TASK BRIEF: Return the data below exactly, stopping after the line with "def cBusy : W16 := 0x030".

INPUT FOR THIS TASK:

namespace Sys2Proof.Machine

open Sys2Proof

/-! ### Result codes (Table 13.13) and refusal words (Table 13.1) -/

def cOk : W16 := 0x000
def cAccepted : W16 := 0x001
def cDone : W16 := 0x002
def cLength : W16 := 0x010
def cReserved : W16 := 0x011
def cOpcode : W16 := 0x012
def cRange : W16 := 0x013
def cPath : W16 := 0x014
def cLayout : W16 := 0x015
def cState : W16 := 0x016
def cObject : W16 := 0x017
def cBadCheck : W16 := 0x021
def cStale : W16 := 0x022
def cNoSession : W16 := 0x023
def cBusy : W16 := 0x030
def cTimePast : W16 := 0x051
def cPoisoned : W16 := 0x061
def cNotManager : W16 := 0x071
def cNotMember : W16 := 0x072
def cMirrorFailed : W16 := 0x073
def cUnreachable : W16 := 0x074
def cDeviceFailed : W16 := 0x075
def cNoSibling : W16 := 0x076
def cRoleTaken : W16 := 0x077
def cSafeState : W16 := 0x080

/-- DETAIL and OFFSET of Table 13.1. -/
def refusalWord (detail offset : Nat) : W64 := BitVec.ofNat 64 (detail * 2 ^ 48 + offset % 2 ^ 32)
def noField : Nat := 0xFFFFFFFF

/-- What rows 7 and 8 of Table 12.10 make of a packet. -/
inductive Answer where
  | refuse (code : W16) (word : W64)
  | ok (word : W64)
  | accept (word : W64) (a : Accepted)
  deriving DecidableEq, Repr

/-- A refusal with a detail and no field at fault; with an offset and no detail. -/
def refuseD (code : W16) (detail : Nat) : Answer := .refuse code (refusalWord detail noField)
def refuseAt (code : W16) (offset : Nat) : Answer := .refuse code (refusalWord 0 offset)
/-- A refusal with a detail, whose field is the one that names the object. -/
def refuseF (code : W16) (detail offset : Nat) : Answer := .refuse code (refusalWord detail offset)

/-- The meaning of an opcode at rows 7 and 8: session, path, packet, device. -/
abbrev Body := Nat → Path → Packet → Dev → Answer × Dev

/-! ### Bytes of a packet and of a reply (Tables 12.7, 12.8) -/

/-- The check of a packet under K_hd, and of a reply under K_dh (R363). -/
def packetCheck (s : Session) (p : Packet) : W128 := first16 (hmac s.kHd (headerBytes p ++ payloadOf p))
def replyCheck (s : Session) (r : Reply) : W128 := first16 (hmac s.kDh (replyBytes r))

/-- The fingerprint of R316. -/
def fingerprint (n : Nat) (p : Packet) : W128 :=
  if n = 0 then first16 (Config.sm3 (headerBytes p ++ payloadOf p)) else p.check

/-! ### Replies -/

/-- A reply with the status as the attention set stands; `checked` says whether it carries a check. -/
def mkReply (n : Nat) (checked : Bool) (code : W16) (flags : W16) (word : W64) (p : Packet) (d : Dev) : Reply :=
  let r : Reply := { status := statusWord d code, opcode := p.opcode, flags := flags, counter := p.counter, tag := p.tag,
                     result := word }
  if checked && n != 0 then { r with check := replyCheck (sessOf d n) r } else r

/-- A reply slot as its 64 bytes (Table 12.9). -/
def replyImage (s : Nat) (r : Reply) : List Byte := sealLine (replyBytes r ++ beBytes 16 r.check.toNat ++ leBytes 8 s ++ [0, 0, 0, 0])

/-- A reply is written into the next slot of a session's reply ring (R312, R313). -/
def writeSlot (rq : Nat) (r : Reply) (d : Dev) : Dev :=
  let q := queueOf d rq
  let s := q.producer + 1
  setQueue rq { q with producer := s }
    { d with queues := { d.queues with replySlots := kput d.queues.replySlots (rq * 65536 + s % 2 ^ q.exp) (replyImage s r) } }

/-- The mailbox reply: DONE sets, SEQ increases (Table 12.3). -/
def mailReply (r : Reply) (d : Dev) : Dev :=
  modFront (fun f => { f with mboxReply := r, mboxDone := true, mboxBusy := false, mboxSeq := (f.mboxSeq + 1) % 65536 }) d

/-- A reply goes to the path of its packet. -/
def deliver (path : Path) (r : Reply) (d : Dev) : Dev :=
  match path with
  | .mailbox => mailReply r d
  | .ring q => writeSlot (queueOf d q).partner r d

/-! ### The replay store (R316) -/

/-- Only the 256 most recent entries stay, but entries awaiting their final reply are never evicted. -/
def trimStore (l : List Stored) : List Stored :=
  (l.zip (List.range l.length)).filterMap fun e => if e.2 < 256 || e.1.waiting then some e.1 else none

/-- The counter is consumed: H moves and the reply is stored (R314). -/
def consume (n : Nat) (p : Packet) (r : Reply) (waiting : Bool) (d : Dev) : Dev :=
  modSess n (fun s => { s with
    high := max s.high p.counter.toNat
    store := trimStore ({ counter := p.counter, fingerprint := fingerprint n p, reply := r, waiting := waiting } ::
      s.store) }) d

/-- A stored reply sent again with REPLAYED, present attention and a fresh check. -/
def replayed (n : Nat) (e : Stored) (d : Dev) : Reply :=
  let r := { e.reply with
    status := statusWord d (e.reply.status &&& 0x0FFF), flags := e.reply.flags ||| 1, check := 0 }
  if n = 0 then r else { r with check := replyCheck (sessOf d n) r }

/-! ### What a packet needs (Tables 13.5 to 13.12) -/

/-- The known opcodes. -/
def knownOpcodes : List Nat :=
  (List.range 10).map (0x0101 + ·) ++ (List.range 6).map (0x0201 + ·) ++ (List.range 9).map (0x0301 + ·) ++
  (List.range 6).map (0x0401 + ·) ++ (List.range 7).map (0x0501 + ·) ++ [0x0601] ++ (List.range 4).map (0x0701 + ·) ++
  (List.range 4).map (0x0801 + ·)

/-- Opcodes of any open session, session 0 included (R366). SESSION_OPEN runs in session 0 only. -/
def openOpcodes : List Nat :=
  [0x0101, 0x0102, 0x0103, 0x0104, 0x0108, 0x0109, 0x0309, 0x0401, 0x0402, 0x0501, 0x0507, 0x0704]

/-- What a provisioning session executes (R357). -/
def provisioningOpcodes : List Nat := [0x0101, 0x0102, 0x0103, 0x0105, 0x0106, 0x0108, 0x0109]

/-- Opcodes whose first reply is ACCEPTED (R329: A→D and 2P). -/
def acceptedOpcodes : List Nat :=
  [0x0106, 0x0108, 0x0201, 0x0203, 0x0204, 0x0205, 0x0206, 0x0304, 0x0306, 0x0307, 0x0308, 0x0601, 0x0701, 0x0702,
   0x0703, 0x0802, 0x0804]

/-- The payload length of an opcode (R327). -/
def layoutOk (op n : Nat) (p : Packet) : Bool :=
  match op with
  | 0x0102 => n == 64
  | 0x0104 => n == 128
  | 0x0106 | 0x0108 | 0x0201 | 0x0203 | 0x0205 | 0x0405 | 0x0501 | 0x0506 | 0x0802 => n == 16
  | 0x0204 => n % 64 == 0 && decide (1 ≤ n / 64 ∧ n / 64 ≤ 16)
  | 0x0206 =>
    let k := pay p 0x10 2
    decide (n ≥ 32) && n == (32 + 8 * k + 15) / 16 * 16
  | 0x0304 | 0x0404 | 0x0701 => n == 64
  | 0x0306 => n == 144
  | _ => n == 0

/-- Reserved inline ranges (offset from 0x20, length) of an opcode. -/
def reservedInl (op : Nat) : List (Nat × Nat) :=
  match op with
  | 0x0107 | 0x0108 => []
  | 0x010A => [(5, 11)]
  | 0x0202 => []
  | 0x0203 => [(12, 4)]
  | 0x0204 | 0x0205 | 0x0206 => [(14, 2)]
  | 0x0301 => [(1, 1), (4, 12)]
  | 0x0302 => [(1, 15)]
  | 0x0303 => [(3, 13)]
  | 0x0305 => [(2, 14)]
  | 0x0308 | 0x0403 => [(10, 6)]
  | 0x0405 => [(2, 2), (14, 2)]
  | 0x0406 => [(1, 15)]
  | 0x0501 => [(8, 8)]
  | 0x0502 => [(9, 7)]
  | 0x0503 => [(2, 2), (8, 8)]
  | 0x0504 => [(1, 15)]
  | 0x0505 => [(8, 8)]
  | 0x0507 | 0x0601 => [(2, 14)]
  | 0x0703 => [(1, 15)]
  | 0x0801 => [(4, 12)]
  | 0x0803 => [(4, 12)]
  | 0x0804 => [(8, 8)]
  | _ => [(0, 16)]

TASK SOLUTION:
namespace Sys2Proof.Machine

open Sys2Proof

/-! ### Result codes (Table 13.13) and refusal words (Table 13.1) -/

def cOk : W16 := 0x000
def cAccepted : W16 := 0x001
def cDone : W16 := 0x002
def cLength : W16 := 0x010
def cReserved : W16 := 0x011
def cOpcode : W16 := 0x012
def cRange : W16 := 0x013
def cPath : W16 := 0x014
def cLayout : W16 := 0x015
def cState : W16 := 0x016
def cObject : W16 := 0x017
def cBadCheck : W16 := 0x021
def cStale : W16 := 0x022
def cNoSession : W16 := 0x023
def cBusy : W16 := 0x030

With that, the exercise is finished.